Although Fido was our initial catalyst for acquiring the remote injection system, we have discovered an amazing plethora of situations where it is fantastically useful. Vaccines, medications and sedation are much less stressful for these patients. Kudos to the vet that told me about it! I wish I remembered his name. I now have a 1 ml syringe which I load with the medication, then charge the opposite end with air. I then attach the “feathers” to the back of the dart and load it into the tube. At this point I can administer my dart to an animal from a distance of up to 15 yards. The animal just feels a little prick as the dart penetrates and the medications are administered. Then the dart falls off and we retrieve it when the animal moves away. The impact is no more than when we give a normal injection, and the animal is far less upset than when we have to wrestle them to the ground or chase them around a yard with a lanyard on a stick in order to give the same medication.
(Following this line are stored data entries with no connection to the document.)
@[simp] theorem wrBytes_pending (s : State) (space a : Nat) (l : List Byte) : (s.wrBytes space a l).pending = s.pending := by rw [(bytesFrame_wrBytes s space a l).same]
@[simp] theorem wrBytes_freeCtr (s : State) (space a : Nat) (l : List Byte) : (s.wrBytes space a l).freeCtr = s.freeCtr := by rw [(bytesFrame_wrBytes s space a l).same]
@[simp] theorem wrBytes_aon (s : State) (space a : Nat) (l : List Byte) : (s.wrBytes space a l).aon = s.aon := by rw [(bytesFrame_wrBytes s space a l).same]
@[simp] theorem wrBytes_regs (s : State) (space a : Nat) (l : List Byte) : (s.wrBytes space a l).regs = s.regs := by rw [(bytesFrame_wrBytes s space a l).same]
@[simp] theorem wrBytes_poison (s : State) (space a : Nat) (l : List Byte) : (s.wrBytes space a l).poison = s.poison := by rw [(bytesFrame_wrBytes s space a l).same]
@[simp] theorem wrBytes_sch (s : State) (space a : Nat) (l : List Byte) : (s.wrBytes space a l).sch = s.sch := by rw [(bytesFrame_wrBytes s space a l).same]
@[simp] theorem wrBytes_val (s : State) (space a : Nat) (l : List Byte) : (s.wrBytes space a l).val = s.val := by rw [(bytesFrame_wrBytes s space a l).same]
@[simp] theorem wrBytes_units (s : State) (space a : Nat) (l : List Byte) : (s.wrBytes space a l).units = s.units := by rw [(bytesFrame_wrBytes s space a l).same]
@[simp] theorem wrBytes_evt (s : State) (space a : Nat) (l : List Byte) : (s.wrBytes space a l).evt = s.evt := by rw [(bytesFrame_wrBytes s space a l).same]
@[simp] theorem wrBytes_pass (s : State) (space a : Nat) (l : List Byte) : (s.wrBytes space a l).pass = s.pass := by rw [(bytesFrame_wrBytes s space a l).same]
@[simp] theorem wrBytes_col (s : State) (space a : Nat) (l : List Byte) : (s.wrBytes space a l).col = s.col := by rw [(bytesFrame_wrBytes s space a l).same]
@[simp] theorem wrBytes_fab (s : State) (space a : Nat) (l : List Byte) : (s.wrBytes space a l).fab = s.fab := by rw [(bytesFrame_wrBytes s space a l).same]
@[simp] theorem wrBytes_seesaw (s : State) (space a : Nat) (l : List Byte) : (s.wrBytes space a l).seesaw = s.seesaw := by rw [(bytesFrame_wrBytes s space a l).same]
@[simp] theorem wrBytes_arr (s : State) (space a : Nat) (l : List Byte) : (s.wrBytes space a l).arr = s.arr := by rw [(bytesFrame_wrBytes s space a l).same]
@[simp] theorem wrBytes_pup (s : State) (space a : Nat) (l : List Byte) : (s.wrBytes space a l).pup = s.pup := by rw [(bytesFrame_wrBytes s space a l).same]
@[simp] theorem wrBytes_load (s : State) (space a : Nat) (l : List Byte) : (s.wrBytes space a l).load = s.load := by rw [(bytesFrame_wrBytes s space a l).same]
@[simp] theorem wrBytes_cxl (s : State) (space a : Nat) (l : List Byte) : (s.wrBytes space a l).cxl = s.cxl := by rw [(bytesFrame_wrBytes s space a l).same]
@[simp] theorem wrBytes_pwr (s : State) (space a : Nat) (l : List Byte) : (s.wrBytes space a l).pwr = s.pwr := by rw [(bytesFrame_wrBytes s space a l).same]
@[simp] theorem wrBytes_boot (s : State) (space a : Nat) (l : List Byte) : (s.wrBytes space a l).boot = s.boot := by rw [(bytesFrame_wrBytes s space a l).same]
@[simp] theorem wrBytes_fuses (s : State) (space a : Nat) (l : List Byte) : (s.wrBytes space a l).fuses = s.fuses := by rw [(bytesFrame_wrBytes s space a l).same]
@[simp] theorem wrBytes_sec (s : State) (space a : Nat) (l : List Byte) : (s.wrBytes space a l).sec = s.sec := by rw [(bytesFrame_wrBytes s space a l).same]
@[simp] theorem wrBytes_bel (s : State) (space a : Nat) (l : List Byte) : (s.wrBytes space a l).bel = s.bel := by rw [(bytesFrame_wrBytes s space a l).same]
@[simp] theorem wrBytes_ecc (s : State) (space a : Nat) (l : List Byte) : (s.wrBytes space a l).ecc = s.ecc := by rw [(bytesFrame_wrBytes s space a l).same]
@[simp] theorem wrBytes_eid (s : State) (space a : Nat) (l : List Byte) : (s.wrBytes space a l).eid = s.eid := by rw [(bytesFrame_wrBytes s space a l).same]
@[simp] theorem wrBytes_out (s : State) (space a : Nat) (l : List Byte) : (s.wrBytes space a l).out = s.out := by rw [(bytesFrame_wrBytes s space a l).same]
@[simp] theorem f_wrBytes (s : State) (space a : Nat) (l : List Byte) (x : Fld) : (s.wrBytes space a l).f x = s.f x := f_congr (wrBytes_regs s space a l) x

@[simp] theorem wrNat_pending (s : State) (space a n v : Nat) : (s.wrNat space a n v).pending = s.pending := by rw [(bytesFrame_wrNat s space a n v).same]
@[simp] theorem wrNat_freeCtr (s : State) (space a n v : Nat) : (s.wrNat space a n v).freeCtr = s.freeCtr := by rw [(bytesFrame_wrNat s space a n v).same]
@[simp] theorem wrNat_aon (s : State) (space a n v : Nat) : (s.wrNat space a n v).aon = s.aon := by rw [(bytesFrame_wrNat s space a n v).same]
@[simp] theorem wrNat_regs (s : State) (space a n v : Nat) : (s.wrNat space a n v).regs = s.regs := by rw [(bytesFrame_wrNat s space a n v).same]
@[simp] theorem wrNat_poison (s : State) (space a n v : Nat) : (s.wrNat space a n v).poison = s.poison := by rw [(bytesFrame_wrNat s space a n v).same]
@[simp] theorem wrNat_sch (s : State) (space a n v : Nat) : (s.wrNat space a n v).sch = s.sch := by rw [(bytesFrame_wrNat s space a n v).same]
@[simp] theorem wrNat_val (s : State) (space a n v : Nat) : (s.wrNat space a n v).val = s.val := by rw [(bytesFrame_wrNat s space a n v).same]
@[simp] theorem wrNat_units (s : State) (space a n v : Nat) : (s.wrNat space a n v).units = s.units := by rw [(bytesFrame_wrNat s space a n v).same]
@[simp] theorem wrNat_evt (s : State) (space a n v : Nat) : (s.wrNat space a n v).evt = s.evt := by rw [(bytesFrame_wrNat s space a n v).same]
@[simp] theorem wrNat_pass (s : State) (space a n v : Nat) : (s.wrNat space a n v).pass = s.pass := by rw [(bytesFrame_wrNat s space a n v).same]
@[simp] theorem wrNat_col (s : State) (space a n v : Nat) : (s.wrNat space a n v).col = s.col := by rw [(bytesFrame_wrNat s space a n v).same]
@[simp] theorem wrNat_fab (s : State) (space a n v : Nat) : (s.wrNat space a n v).fab = s.fab := by rw [(bytesFrame_wrNat s space a n v).same]
@[simp] theorem wrNat_seesaw (s : State) (space a n v : Nat) : (s.wrNat space a n v).seesaw = s.seesaw := by rw [(bytesFrame_wrNat s space a n v).same]
@[simp] theorem wrNat_arr (s : State) (space a n v : Nat) : (s.wrNat space a n v).arr = s.arr := by rw [(bytesFrame_wrNat s space a n v).same]
@[simp] theorem wrNat_pup (s : State) (space a n v : Nat) : (s.wrNat space a n v).pup = s.pup := by rw [(bytesFrame_wrNat s space a n v).same]
@[simp] theorem wrNat_load (s : State) (space a n v : Nat) : (s.wrNat space a n v).load = s.load := by rw [(bytesFrame_wrNat s space a n v).same]
@[simp] theorem wrNat_cxl (s : State) (space a n v : Nat) : (s.wrNat space a n v).cxl = s.cxl := by rw [(bytesFrame_wrNat s space a n v).same]
@[simp] theorem wrNat_pwr (s : State) (space a n v : Nat) : (s.wrNat space a n v).pwr = s.pwr := by rw [(bytesFrame_wrNat s space a n v).same]
@[simp] theorem wrNat_boot (s : State) (space a n v : Nat) : (s.wrNat space a n v).boot = s.boot := by rw [(bytesFrame_wrNat s space a n v).same]
@[simp] theorem wrNat_fuses (s : State) (space a n v : Nat) : (s.wrNat space a n v).fuses = s.fuses := by rw [(bytesFrame_wrNat s space a n v).same]
@[simp] theorem wrNat_sec (s : State) (space a n v : Nat) : (s.wrNat space a n v).sec = s.sec := by rw [(bytesFrame_wrNat s space a n v).same]
@[simp] theorem wrNat_bel (s : State) (space a n v : Nat) : (s.wrNat space a n v).bel = s.bel := by rw [(bytesFrame_wrNat s space a n v).same]
@[simp] theorem wrNat_ecc (s : State) (space a n v : Nat) : (s.wrNat space a n v).ecc = s.ecc := by rw [(bytesFrame_wrNat s space a n v).same]
@[simp] theorem wrNat_eid (s : State) (space a n v : Nat) : (s.wrNat space a n v).eid = s.eid := by rw [(bytesFrame_wrNat s space a n v).same]
@[simp] theorem wrNat_out (s : State) (space a n v : Nat) : (s.wrNat space a n v).out = s.out := by rw [(bytesFrame_wrNat s space a n v).same]
@[simp] theorem f_wrNat (s : State) (space a n v : Nat) (x : Fld) : (s.wrNat space a n v).f x = s.f x := f_congr (wrNat_regs s space a n v) x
This system has proven invaluable to us as we work on animals that cannot be restrained. It has truly been a miraculous tool to use for these pets that otherwise would go unvaccinated and untreated. I bought it to protect my doctor and I, but the reality is that the pets are the ones getting the most benefit.

And for my sensitive and concerned veterinarian who always places the needs of the pets before any mere human? She, too, has acknowledged the value in using a tool she would never have considered before. In an odd twist, we have come to value a tool that is not usually associated with kindness and compassion, and have once again proved that most any tool used correctly can provide amazing benefits.

Oh yeah, if you see us parked with a few minutes of free time, you will most likely find me behind the clinic, in front of a box doing target practice. I call it work. Dr Saria calls it play. I’m not sure who is right.